Is there a wall directly above and/or below it?
Check upstairs and/or downstairs. If there is another wall directly above or below this wall It is most likely load bearing. Be careful–sometimes an opening with a beam carries load. If you’re not looking carefully you might assume a wall above an opening with a beam is non-bearing. 

Does the wall have direct bearing over a piling, pier, post or column?
All of these are means of connecting the foundation to the framing members to support the home. If there is a foundation piling, crawlspace pier, basement post, or even a finished column in the living area directly below the wall, it is likely load bearing. 

**If YES, you likely have a load bearing wall.

**If NO, you still might have a load bearing wall–contact a professional.before tearing it down.

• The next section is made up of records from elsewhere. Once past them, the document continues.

-- ==== Sys2Proof/Tests/Slice0.lean ====
section
/-! SUPPORT. Tests: what well-formedness refuses, every constructor's word, single steps, and for every statement of the obligations a state
that meets its premises. -/

set_option Elab.async false

namespace Sys2Proof.Tests.Slice0

open Sys2Proof Sys2Proof.Machine

/-! Well-formedness: for each check of WellFormed.lean a term that breaks it alone, beside one that meets it at the edge of its range. -/

def f3 : RRR := .mk 0 0 0 0 false false false
def f2 : RR := .mk 0 0 0 false false false
def fi : RRI := .mk 0 0 0 0 none
def fr : RI := .mk 0 0 0 none
def fu : UF := .mk 0 0 0 0 0 false false
def fm : MF := .mk 0 0 0 0 false false false
def fc : CP := .mk 0 0 0 0 0 0
def fa : AT := .mk 0 0 0 0 0

/-- Each of the list is refused, and each of the second list accepted. -/
def refuses (bad good : List Instr) : Bool := bad.all (fun i => !i.wf) && good.all Instr.wf

/-- Guard pairs and guard numbers (R33, R40). -/
theorem test_wf_guards : refuses
    [.cmpeq f3, .cmplt { f3 with d := 3 }, .cmpeqi { fi with d := 8 }, .vcmpun { f3 with d := 1 }, .vicmplt { f3 with d := 22 },
     .gand { f3 with d := 1 }, .gor { f3 with d := 2, a := 8 }, .gxor { f3 with d := 2, b := 8 }, .gset { f2 with d := 8 },
     .gget { f2 with a := 8 }]
    [.cmpeq { f3 with d := 6 }, .gand { f3 with d := 2, a := 7, b := 7 }, .gset { f2 with d := 7 }, .gget { f2 with a := 7 }] = true := by
  decide

/-- Vector destinations and stream registers (R33). -/
theorem test_wf_registers : refuses
    [.vadd { f3 with d := 28 }, .vld { fi with d := 31 }, .vsum { f2 with d := 28 }, .lds { f2 with a := 16 }, .sts { f2 with a := 16 },
     .stset { fi with d := 16 }, .stget { fi with a := 16 }, .stq { fi with d := 4 }, .mpush { fm with a := 16 }, .macc { fm with a := 16 },
     .maccp fm, .mdrain { fm with d := 4 }, .mdrainp { fm with b := 16 }, .shw { fi with d := 8 }, .cpyg { fc with a := 28 }]
    [.vadd { f3 with d := 27, a := 31, b := 28 }, .sts { f2 with d := 31, a := 15 }, .stq { fi with d := 3 },
     .maccp { fm with d := 15 }, .mdrain { fm with d := 3 }, .shw { fi with d := 7 }, .cpyg { fc with a := 27 }] = true := by decide

/-- Immediates and field numbers (R95, R110, R202, R273, R282, R296, R344). -/
theorem test_wf_immediates : refuses
    [.shli { fi with imm := 64 }, .shri { fi with lit := some 64 }, .sari { fi with imm := 255 }, .sext fi, .sext { fi with imm := 65 },
     .rep { fr with d := 1, imm := 1 }, .stset { fi with imm := 14 }, .stget { fi with imm := 24 }, .shw { fi with imm := 30 },
     .shw { fi with imm := 48 }, .fence { fr with imm := 6 }, .bar { fr with imm := 6 }, .talloc { fi with imm := 64 },
     .wait { fr with imm := 256 }]
    [.shli { fi with imm := 63 }, .sext { fi with imm := 64 }, .sext { fi with imm := 1 }, .rep { fr with imm := 0x1FFF }, .rep { fr with d := 31 },
     .stset { fi with imm := 13 }, .stget { fi with imm := 23 }, .shw { fi with imm := 47 }, .fence { fr with imm := 5 },
     .talloc { fi with imm := 63 }, .wait { fr with imm := 255 }] = true := by decide

/-- Scopes and registers that have a second one after them (R33, R36, R37). -/
theorem test_wf_scopes_pairs : refuses
    [.amoadd { fa with scope := 6 }, .amocas { fa with scope := 7 }, .amocas { fa with d := 31 }, .acq { f2 with d := 6 }, .rel { f2 with d := 31 },
     .cpy { fc with kind := 2, b := 31 }, .cpyw { fc with kind := 3, b := 31 }]
    [.amoadd { fa with scope := 5 }, .amocas { fa with d := 30 }, .acq { f2 with d := 5 }, .cpy { fc with kind := 1, b := 31 },
     .cpy { fc with kind := 3, b := 30 }] = true := by decide

/-- Selectors of the U form (R35, R170). -/
theorem test_wf_selectors : refuses
    [.vcvt { fu with fmt := 9 }, .vpack { fu with fmt := 15 }, .vunpk { fu with rnd := 1 }, .vunpk { fu with sat := true },
     .vcvtx { fu with fmt := 1 }, .vcvtx { fu with sat := true }, .vqmx { fu with fmt := 10 }, .vqmx { fu with sat := true },
     .vdqmx { fu with fmt := 10 }, .vq4n { fu with fmt := 1 }, .vdq4n { fu with fmt := 1 }, .vlog2 { fu with rnd := 1 },
     .vexp2 { fu with sat := true }, .vrcp { fu with fmt := 1 }, .vfxcvt { fu with rnd := 3 }]
    [.vcvt { fu with fmt := 8, rnd := 3, sat := true }, .vcvtx { fu with fmt := 5, rnd := 2 }, .vdqmx { fu with fmt := 9, sat := true },
     .vrsqrt { fu with ta := true }] = true := by decide

/-- Fields that must be zero, and literals where none may stand (R32, R33, R41). -/
theorem test_wf_zero_fields : refuses
    [.jr { f2 with d := 1 }, .callr { f2 with d := 1 }, .wait { fr with d := 1 }, .trap { fr with d := 1 }, .fwait { f2 with d := 1 },
     .prf { fi with d := 1 }, .ninv { fi with d := 1 }, .vrng { f2 with a := 1 }, .mpush { fm with b := 1 }, .mswap { fm with z := true },
     .macc { fm with d := 1 }, .mdrain { fm with b := 1 }, .mclr { fm with z := true }, .mownAcquire { fm with d := 1 }, .mownRelease fm,
     .plan { f3 with b := 1 }, .lnscfgTemplate { fi with imm := 1 }, .lnscfgDescriptor fi, .lnsgo { f2 with a := 1 }, .gcfg { f3 with d := 1 },
     .spawn { f2 with d := 1 }, .qpush { f3 with d := 1 }, .futset { f3 with d := 1 }, .barw { fr with d := 1 },
     .stset { fi with lit := some 0 }, .wait { fr with lit := some 0 }, .vldt { fi with lit := some 0 }, .addi { fi with imm := 1, lit := some 0 },
     .li { fr with imm := 1, lit := some 0 }, .br (.mk 0 1 (some 0))]
    [.jr f2, .mownRelease { fm with d := 1 }, .lnscfgDescriptor { fi with imm := 1 }, .addi { fi with lit := some 0 }, .br (.mk 0 0x3FFFF none),
     .nop, .vrng f2] = true := by decide

/-! Words. Each list gives the number of bits, the word (a literal in the upper half) and the instruction. -/

def decodesAll (ws : List (Nat × Nat × Instr)) : Bool := ws.all (fun w => decide (decodeTableWord w.1 w.2.1 = some w.2.2))

/-- Words that the spec works out itself (R32, R48 and the worked encodings of its chapters). -/
def wordsWorked : List (Nat × Nat × Instr) :=
  [(32, 0x01406110, .mul { f3 with d := 3, a := 1, b := 2 }),
   (32, 0x9053FFC0, .br (.mk 4 0x3FFC0 none)),
   (32, 0x1180600C, .loop { fr with d := 3, imm := 12 }),
   (32, 0x00C06003, .li { fr with d := 3, imm := 3 }),
   (32, 0x11C00002, .rep { fr with imm := 2 }),
   (64, 0x0000100021A0E200, .ldd { fi with d := 7, a := 2, lit := some 0x1000 }),
   (32, 0x2640860B, .amoadd { fa with d := 4, a := 6, ord := 1, scope := 3 }),
   (32, 0x2800C91C, .amocas { fa with d := 6, a := 9, ord := 3, scope := 4 }),
   (32, 0x30007C23, .vadd { f3 with d := 3, a := 28, b := 4, tb := true, h := true }),
   (32, 0x38806138, .vfmai { f3 with d := 3, a := 1, b := 7 }),
   (32, 0x33803C00, .vmov { f2 with d := 1, a := 28 }),
   (32, 0x4100A158, .vqmx { fu with d := 5, a := 1, fmt := 5, rnd := 2 }),
   (32, 0x44004000, .vrng { f2 with d := 2 }),
   (32, 0x40408300, .vcvtx { fu with d := 4, a := 3 }),
   (32, 0x50800141, .macc { fm with a := 1, b := 8, z := true }),
   (32, 0x51C00000, .mownAcquire fm),
   (32, 0x51C02000, .mownRelease { fm with d := 1 }),
   (32, 0x51000800, .mdrain { fm with a := 8 }),
   (32, 0x60424433, .cpy { fc with kind := 2, sh := 2, a := 4, b := 6, tok := 3 }),
   (32, 0x60004900, .shw { fi with d := 2, a := 9 }),
   (32, 0x60430A58, .cpy { fc with kind := 3, sh := 0, a := 10, b := 11 }),
   (32, 0x70000B00, .spawn { f2 with a := 11 }),
   (32, 0x7180E200, .futwait { f2 with d := 7, a := 2 })]

theorem test_decode_worked : decodesAll wordsWorked = true := by decide +kernel

/-- Unassigned opcodes, a literal where the form has none and a field that must be zero are refused (R33, R41, R45). -/
theorem test_decode_refuses : (decodeTableWord 32 0x0C800000, decodeTableWord 32 0x7C400000, decodeTableWord 32 0x00200000,
    decodeTableWord 32 0x10C02000) = (none, none, none, none) := by decide +kernel


/-- Words of class 0 with the operands in the places of R32 (R30, R31, R48), and what they stand for. -/
def wordsScalar0 : List (Nat × Nat × Instr) :=
  [(32, 0x000B7FA9, .add (.mk 2 27 31 21 false false true)),
   (32, 0x004CA9F4, .sub (.mk 3 5 9 30 true false false)),
   (32, 0x00925485, .addi (.mk 4 18 20 133 none)),
   (64, 0xFFFFF00300F6C000, .li (.mk 5 22 0 (some 0xFFFFF003))),
   (32, 0x011B7F01, .addpc (.mk 6 27 7937 none)),
   (32, 0x015CA9F4, .mul (.mk 7 5 9 30 true false false)),
   (32, 0x018A540B, .mulh (.mk 2 18 20 1 false true true)),
   (32, 0x01CEC366, .mulhu (.mk 3 22 3 12 true true false)),
   (32, 0x02137FA9, .div (.mk 4 27 31 21 false false true)),
   (32, 0x0254A9F4, .divu (.mk 5 5 9 30 true false false)),
   (32, 0x029A540B, .rem (.mk 6 18 20 1 false true true)),
   (32, 0x02DEC366, .remu (.mk 7 22 3 12 true true false)),
   (32, 0x030B7FA9, .and (.mk 2 27 31 21 false false true)),
   (32, 0x034CA9F4, .or (.mk 3 5 9 30 true false false)),
   (32, 0x0392540B, .xor (.mk 4 18 20 1 false true true)),
   (32, 0x03D6C366, .andn (.mk 5 22 3 12 true true false)),
   (32, 0x041B7F85, .andi (.mk 6 27 31 133 none)),
   (64, 0xFFFFF011047CA900, .ori (.mk 7 5 9 0 (some 0xFFFFF011)))]

/-- Words of class 0 with the operands in the places of R32 (R30, R31, R48), and what they stand for. -/
def wordsScalar1 : List (Nat × Nat × Instr) :=
  [(32, 0x048A5485, .xori (.mk 2 18 20 133 none)),
   (32, 0x04CEC366, .shl (.mk 3 22 3 12 true true false)),
   (32, 0x05137FA9, .shr (.mk 4 27 31 21 false false true)),
   (32, 0x0554A9F4, .sar (.mk 5 5 9 30 true false false)),
   (32, 0x059A540B, .rol (.mk 6 18 20 1 false true true)),
   (64, 0x1705FEC300, .shli (.mk 7 22 3 0 (some 0x17))),
   (32, 0x060B7F3F, .shri (.mk 2 27 31 63 none)),
   (64, 0x19066CA900, .sari (.mk 3 5 9 0 (some 0x19))),
   (32, 0x0692540B, .min (.mk 4 18 20 1 false true true)),
   (32, 0x06D6C366, .max (.mk 5 22 3 12 true true false)),
   (32, 0x071B7FA9, .minu (.mk 6 27 31 21 false false true)),
   (32, 0x075CA9F4, .maxu (.mk 7 5 9 30 true false false)),
   (32, 0x078A5403, .clz (.mk 2 18 20 false true true)),
   (32, 0x07CEC306, .ctz (.mk 3 22 3 true true false)),
   (32, 0x08137F01, .popc (.mk 4 27 31 false false true)),
   (32, 0x0854A9F4, .bfx (.mk 5 5 9 30 true false false)),
   (32, 0x089A540B, .bfi (.mk 6 18 20 1 false true true)),
   (64, 0x2308FEC300, .sext (.mk 7 22 3 0 (some 0x23)))]

/-- Words of class 0 with the operands in the places of R32 (R30, R31, R48), and what they stand for. -/
def wordsScalar2 : List (Nat × Nat × Instr) :=
  [(32, 0x0908DFA9, .cmpeq (.mk 2 6 31 21 false false true)),
   (32, 0x094CC9F4, .cmpne (.mk 3 6 9 30 true false false)),
   (32, 0x0990D40B, .cmplt (.mk 4 6 20 1 false true true)),
   (32, 0x09D4C366, .cmpge (.mk 5 6 3 12 true true false)),
   (32, 0x0A18DFA9, .cmpltu (.mk 6 6 31 21 false false true)),
   (32, 0x0A5CC9F4, .cmpgeu (.mk 7 6 9 30 true false false)),
   (32, 0x0A88D485, .cmpeqi (.mk 2 6 20 133 none)),
   (64, 0xFFFFF02B0AECC300, .cmplti (.mk 3 6 3 0 (some 0xFFFFF02B))),
   (32, 0x0B137FA9, .sel (.mk 4 27 31 21 false false true)),
   (32, 0x0B54A70C, .gand (.mk 5 5 7 1 true false false)),
   (32, 0x0B98A70B, .gor (.mk 6 5 7 1 false true true)),
   (32, 0x0BDCA70E, .gxor (.mk 7 5 7 1 true true false)),
   (32, 0x0C08FF01, .gset (.mk 2 7 31 false false true)),
   (32, 0x0C4CA604, .gget (.mk 3 5 6 true false false))]

theorem test_decode_scalar0 : decodesAll wordsScalar0 = true := by decide +kernel
theorem test_decode_scalar1 : decodesAll wordsScalar1 = true := by decide +kernel
theorem test_decode_scalar2 : decodesAll wordsScalar2 = true := by decide +kernel

/-- Words of class 1 with the operands in the places of R32 (R30, R31, R48), and what they stand for. -/
def wordsControl : List (Nat × Nat × Instr) :=
  [(32, 0x10000000, .nop),
   (64, 0xFFFFF03310740000, .br (.mk 5 0x0 (some 0xFFFFF033))),
   (32, 0x109BFF01, .call (.mk 6 0x3FF01 none)),
   (32, 0x10DC0904, .jr (.mk 7 0 9 true false false)),
   (32, 0x11081403, .callr (.mk 2 0 20 false true true)),
   (32, 0x114C0000, .ret (.mk 3)),
   (32, 0x11937F01, .loop (.mk 4 27 7937 none)),
   (64, 0xFFFFF03911F40000, .rep (.mk 5 0 0 (some 0xFFFFF039))),
   (32, 0x121800A5, .wait (.mk 6 0 165 none)),
   (32, 0x125C0000, .yield (.mk 7)),
   (32, 0x12880000, .stop (.mk 2)),
   (64, 0xFFFFF03D12EC0000, .trap (.mk 3 0 0 (some 0xFFFFF03D))),
   (32, 0x13100000, .eret (.mk 4)),
   (32, 0x1356C10D, .mfs (.mk 5 22 0x10D)),
   (32, 0x139B610E, .mts (.mk 6 27 0x10E)),
   (32, 0x13DC0000, .ckpt (.mk 7)),
   (32, 0x14080000, .brk (.mk 2))]

theorem test_decode_control : decodesAll wordsControl = true := by decide +kernel

/-- Words of class 2 with the operands in the places of R32 (R30, R31, R48), and what they stand for. -/
def wordsMemory0 : List (Nat × Nat × Instr) :=
  [(64, 0xFFFFF043202EC300, .ldb (.mk 3 22 3 0 (some 0xFFFFF043))),
   (32, 0x20537F85, .ldbu (.mk 4 27 31 133 none)),
   (64, 0xFFFFF04520B4A900, .ldh (.mk 5 5 9 0 (some 0xFFFFF045))),
   (32, 0x20DA5485, .ldhu (.mk 6 18 20 133 none)),
   (64, 0xFFFFF047213EC300, .ldw (.mk 7 22 3 0 (some 0xFFFFF047))),
   (32, 0x214B7F85, .ldwu (.mk 2 27 31 133 none)),
   (64, 0xFFFFF04921ACA900, .ldd (.mk 3 5 9 0 (some 0xFFFFF049))),
   (32, 0x21D25485, .stb (.mk 4 18 20 133 none)),
   (64, 0xFFFFF04B2236C300, .sth (.mk 5 22 3 0 (some 0xFFFFF04B))),
   (32, 0x225B7F85, .stw (.mk 6 27 31 133 none)),
   (64, 0xFFFFF04D22BCA900, .std (.mk 7 5 9 0 (some 0xFFFFF04D))),
   (32, 0x22CA540B, .ldx (.mk 2 18 20 1 false true true)),
   (64, 0xFFFFF04F232EC300, .vld (.mk 3 22 3 0 (some 0xFFFFF04F))),
   (32, 0x23537F85, .vst (.mk 4 27 31 133 none)),
   (64, 0xFFFFF05123B4A900, .vldb (.mk 5 5 9 0 (some 0xFFFFF051))),
   (32, 0x23DA540B, .vldx (.mk 6 18 20 1 false true true)),
   (32, 0x241EC366, .vstx (.mk 7 22 3 12 true true false)),
   (32, 0x244B6D01, .lds (.mk 2 27 13 false false true))]

/-- Words of class 2 with the operands in the places of R32 (R30, R31, R48), and what they stand for. -/
def wordsMemory1 : List (Nat × Nat × Instr) :=
  [(32, 0x248CAD04, .sts (.mk 3 5 13 true false false)),
   (32, 0x24D1F417, .stset (.mk 4 15 20 23 none)),
   (32, 0x2516CF0D, .stget (.mk 5 22 15 13 none)),
   (32, 0x25587F85, .stq (.mk 6 3 31 133 none)),
   (64, 0xFFFFF05925BCA900, .wld (.mk 7 5 9 0 (some 0xFFFFF059))),
   (32, 0x25CA5485, .vldt (.mk 2 18 20 133 none)),
   (32, 0x260EC385, .vldtc (.mk 3 22 3 133 none)),
   (32, 0x26537F1B, .amoadd (.mk 4 27 31 3 3)),
   (32, 0x2694A912, .amomin (.mk 5 5 9 2 2)),
   (32, 0x26DA5409, .amomax (.mk 6 18 20 1 1)),
   (32, 0x271EC300, .amoand (.mk 7 22 3 0 0)),
   (32, 0x274B7F1D, .amoor (.mk 2 27 31 3 5)),
   (32, 0x278CA914, .amoxor (.mk 3 5 9 2 4)),
   (32, 0x27D2540B, .amoswp (.mk 4 18 20 1 3)),
   (32, 0x2816C302, .amocas (.mk 5 22 3 0 2)),
   (32, 0x285B6005, .fence (.mk 6 27 5 none)),
   (32, 0x289C0904, .fwait (.mk 7 0 9 true false false)),
   (32, 0x28CA540B, .bind (.mk 2 18 20 1 false true true))]

/-- Words of class 2 with the operands in the places of R32 (R30, R31, R48), and what they stand for. -/
def wordsMemory2 : List (Nat × Nat × Instr) :=
  [(32, 0x290CA306, .acq (.mk 3 5 3 true true false)),
   (32, 0x2950BF01, .rel (.mk 4 5 31 false false true)),
   (64, 0xFFFFF06929B40900, .prf (.mk 5 0 9 0 (some 0xFFFFF069))),
   (32, 0x29D81485, .ninv (.mk 6 0 20 133 none))]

These four questions can apply to bearing walls in most structures. They will help with early design ideas and renovation dreams, but they do not always apply to every home. Consult an inspector, engineer, builder or architect to be certain before removing any walls in your home. 

Note:

Many modern homes are build with truss systems, as opposed to roof rafters and ceiling joists. A home built with manufactured truss systems and engineered beams will be much stronger. Rafter and joist homes are said to be “stick built,” which may inadvertently imply weakness. Trusses can span longer distances safely and require fewer interior bearing walls for structural integrity. Take this into consideration when planning your renovation.